The hunspell token filter can be configured with the following parameters.

Parameter Required/Optional Data type Description
language/lang/locale At least one of the three is required String Specifies the language for the Hunspell dictionary. Can contain only alphanumeric characters, hyphens, and underscores (for example, en_US, de_DE).
ref_path Optional String Specifies a relative path used to load dictionaries from the <OS_PATH_CONF>/<ref_path>/hunspell/<locale>/ directory instead of the default <OS_PATH_CONF>/hunspell/<locale>/ directory. When specified, the locale parameter is required. The ref_path value can contain alphanumeric characters, hyphens, underscores, and forward slashes (for nested paths such as analyzers/my-dict). The locale value can contain only alphanumeric characters, hyphens, and underscores. See Custom dictionary loading with ref_path. Note: Starting in OpenSearch 3.7, ref_path resolves directly under <OS_PATH_CONF>. In earlier versions (3.6), it resolved under <OS_PATH_CONF>/analyzers/. To preserve the previous layout, prefix your ref_path value with analyzers/ (for example, analyzers/my-dict).
dedup Optional Boolean Determines whether to remove multiple duplicate stemming terms for the same token. Default is true.
dictionary Optional Array of strings Configures the dictionary files to be used for the Hunspell dictionary. Default is all files in the <OS_PATH_CONF>/hunspell/<locale> directory if ref_path is not specified or all files in the <OS_PATH_CONF>/<ref_path>/hunspell/<locale>/ directory when ref_path is specified. See Custom dictionary loading with ref_path.
longest_only Optional Boolean Specifies whether only the longest stemmed version of the token should be returned. Default is false.
updateable Optional Boolean When set to true, the filter operates in search-time analysis mode, allowing dictionaries to be hot-reloaded by using the Refresh search analyzer API without restarting the node. Default is false. Introduced 3.7.

Example

The following example request creates a new index named my_index and configures an analyzer with a hunspell filter:

PUT /my_index
{
  "settings": {
    "analysis": {
      "filter": {
        "my_hunspell_filter": {
          "type": "hunspell",
          "lang": "en_GB",
          "dedup": true,
          "longest_only": true
        }
      },
      "analyzer": {
        "my_analyzer": {
          "type": "custom",
          "tokenizer": "standard",
          "filter": [
            "lowercase",
            "my_hunspell_filter"
          ]
        }
      }
    }
  }
}

Custom dictionary loading

When you specify a ref_path parameter, dictionaries are loaded from a custom directory instead of the default directory. This is useful when you need multiple independent dictionary sets for the same locale, for example, when different indexes require different custom dictionaries.

Starting in OpenSearch 3.7, ref_path is resolved relative to <OS_PATH_CONF> and can contain forward slashes for nested paths. In OpenSearch 3.6, ref_path was resolved relative to <OS_PATH_CONF>/analyzers/. To preserve the previous directory layout when upgrading from 3.6, prefix your existing ref_path value with analyzers/.

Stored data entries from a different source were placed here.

/-! ### Queues (R266, R268) -/

/-- Appends an entry. -/
def Queue.push {α : Type} (q : Queue α) (v : α) : Queue α := { q with items := q.items ++ [v], pushed := q.pushed + 1 }

/-- Removes the oldest entry; pointers count modulo twice the capacity. -/
def Queue.drop1 {α : Type} (q : Queue α) (cap : Nat) : Queue α :=
  { q with head := (q.head + 1) % (2 * cap), items := q.items.tail, popped := q.popped + 1 }

/-- Entries that a pop of this ac may take: none pushed in it (R267). -/
def Queue.ready {α : Type} (q : Queue α) : List α := q.items.take (q.items.length - q.pushed)

/-- The queue had room for `n` entries at the start of the ac, beside those pushed in it (R267). -/
def Queue.hasRoom {α : Type} (q : Queue α) (cap n : Nat) : Bool := q.items.length + q.popped + n ≤ cap

/-- A new ac: the queue's pointers have moved. -/
def Queue.settled {α : Type} (q : Queue α) : Queue α := { q with pushed := 0, popped := 0 }

/-- The tail pointer. -/
def Queue.tail {α : Type} (q : Queue α) (cap : Nat) : Nat := (q.head + q.items.length) % (2 * cap)

/-! ### Issue of one instruction -/

/-- What a meaning answers. -/
inductive Res (α : Type) where
  /-- Complete; the stream goes on in sequence. -/
  | ok (a : α)
  /-- Complete; the stream goes on at the target. -/
  | goto (a : α) (p : Pc)
  /-- Complete; the program counter stays (rdv, eret). -/
  | stay (a : α)
  /-- Complete; a cause of the instruction's own is then raised (TRAP, WATCH). -/
  | trap (a : α) (cause : Nat) (finfo : W64)
  /-- Not executed yet: the stream waits at the instruction. -/
  | wait (w : Wait) (a : α)
  /-- A precise fault: no effect but the cause. -/
  | fault (cause : Nat) (finfo : W64)
  /-- A precise fault that reports a record and clears it (R190, R256). -/
  | report (a : α) (cause : Nat) (finfo : W64)

/-- Result of a meaning over one core, as one over the package. -/
def Res.onCore (s : State) (k : Nat) : Res CoreSt → Res State
  | .ok c => .ok (s.setCore k c)
  | .goto c p => .goto (s.setCore k c) p
  | .stay c => .stay (s.setCore k c)
  | .trap c e i => .trap (s.setCore k c) e i
  | .wait w c => .wait w (s.setCore k c)
  | .fault e i => .fault e i
  | .report c e i => .report (s.setCore k c) e i

/-- The stream goes on at a program counter, or past the end of its chain. A line that it enters, in sequence or by a
transfer, is fetched as one unit, with the content that the transfer's checks have seen (R66, R67). -/
def State.setPc (s : State) (k : Nat) (x : Strm) : Option Pc → State
  | some p => s.modStrm k x fun t =>
    { t with pc := p, fetched := if p.line = t.pc.line ∧ p.slot = t.pc.slot + 1 then t.fetched
                                 else some (p.line.toNat, s.lineWords k p.line.toNat) }
  | none => s.modStrm k x fun t => { t with past := true }

/-- The program counter moves to the successor of the instruction (R63). -/
def State.advance (s : State) (k : Nat) (x : Strm) : State :=
  s.setPc k x (s.successor k x ((s.core k).strm x).pc)

/-- EVFLAG of the stream is set, unless a wfe of this ac has taken the event (R130, R131). -/
def StreamSt.signal (t : StreamSt) : StreamSt := if t.heard then t else { t with evflag := true }

/-- Two waits are of one kind: a watchdog wait goes on while its code stays (R270). -/
def Wait.sameKind : Wait → Wait → Bool
  | .dog c _, .dog d _ => c == d
  | a, b => a == b

/-- The stream waits at its instruction; a wait of another kind starts a new count (R270). -/
def StreamSt.waits (t : StreamSt) (w : Wait) : StreamSt :=
  { t with wait := some w, dog := if t.wait.any w.sameKind then t.dog else 0 }

/-- The stream has still to issue in the ac in which a stop began: the streams of a core issue together (R369, R370).
DEDUCED, unsafe: log entry 37. -/
def CoreSt.lastIssue (c : CoreSt) (x : Strm) : Bool :=
  c.begun && c.phase == .stopping .fault && (c.strm x).ran.isNone && (c.strm x).wait.isNone

/-- A stream may issue: its core runs a job, nothing holds the core, no eret of another stream waits (R135), and the
stream has neither arrived nor stopped. -/
def CoreSt.canIssue (c : CoreSt) (x : Strm) : Bool :=
  c.job.isSome && !c.debug && c.culPend.isNone && c.leaving.all (· == x) &&
    (c.phase == .running || c.phase == .draining || c.lastIssue x) && !(c.strm x).arrived && !(c.strm x).stopped

/-- What stream `x` reads of register `n` of the core, which holds `v`: the value from before another stream's setc of
this ac (R100). DEDUCED, unsafe: log entry 50. -/
def CoreSt.seen (c : CoreSt) (n : Nat) (x : Strm) (v : W64) : W64 :=
  match find c.written n with
  | some (ws, old) => if ws.contains (strmCode x) then v else old
  | none => v

/-- A setc of register `n` of the core, which held `old`: of two streams' writes in one ac the later stream's remains
(R100). -/
def CoreSt.writeShared (c : CoreSt) (n : Nat) (x : Strm) (old : W64) (f : CoreSt → CoreSt) : CoreSt :=
  let (ws, was) := (find c.written n).getD ([], old)
  let d := if ws.any (strmCode x < ·) then c else f c
  { d with written := set c.written n (strmCode x :: ws, was) }

/-- The instruction's word, for FINFO (R375). -/
def instrFinfo (i : Instr) : W64 :=
  match i with
  | .illegalOp w => w.zeroExtend 64
  | _ => ((encode i).getD 0).zeroExtend 64

end Sys2Proof.Machine
end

Place dictionary files in the following directory structure:

<OS_PATH_CONF>/<ref_path>/hunspell/<locale>/
├── <locale>.aff       (exactly one .aff file required)
├── <locale>.dic       (one or more .dic files)
└── <locale>_custom.dic

The following example loads a Hunspell dictionary from <OS_PATH_CONF>/analyzers/my-dict/hunspell/en_US/:

PUT /my_index
{
  "settings": {
    "analysis": {
      "filter": {
        "my_custom_hunspell": {
          "type": "hunspell",
          "ref_path": "analyzers/my-dict",
          "locale": "en_US"
        }
      },
      "analyzer": {
        "my_analyzer": {
          "type": "custom",
          "tokenizer": "standard",
          "filter": [
            "lowercase",
            "my_custom_hunspell"
          ]
        }
      }
    }
  }
}

Multiple indexes can use different ref_path directories configured for the same locale. Each ref_path maintains its own independent dictionary cache:

PUT /index_medical
{
  "settings": {
    "analysis": {
      "filter": {
        "medical_hunspell": {
          "type": "hunspell",
          "ref_path": "analyzers/medical-dict",
          "locale": "en_US"
        }
      }
    }
  }
}

PUT /index_legal
{
  "settings": {
    "analysis": {
      "filter": {
        "legal_hunspell": {
          "type": "hunspell",
          "ref_path": "analyzers/legal-dict",
          "locale": "en_US"
        }
      }
    }
  }
}

Hot-reloading Hunspell dictionaries

Introduced 3.7

You can update Hunspell dictionaries at runtime without restarting the node. To enable this, set the updateable parameter to true on the Hunspell token filter. This registers the filter in search-time analysis mode, so it can only be used at search time (for example, in a search_analyzer), not at index time.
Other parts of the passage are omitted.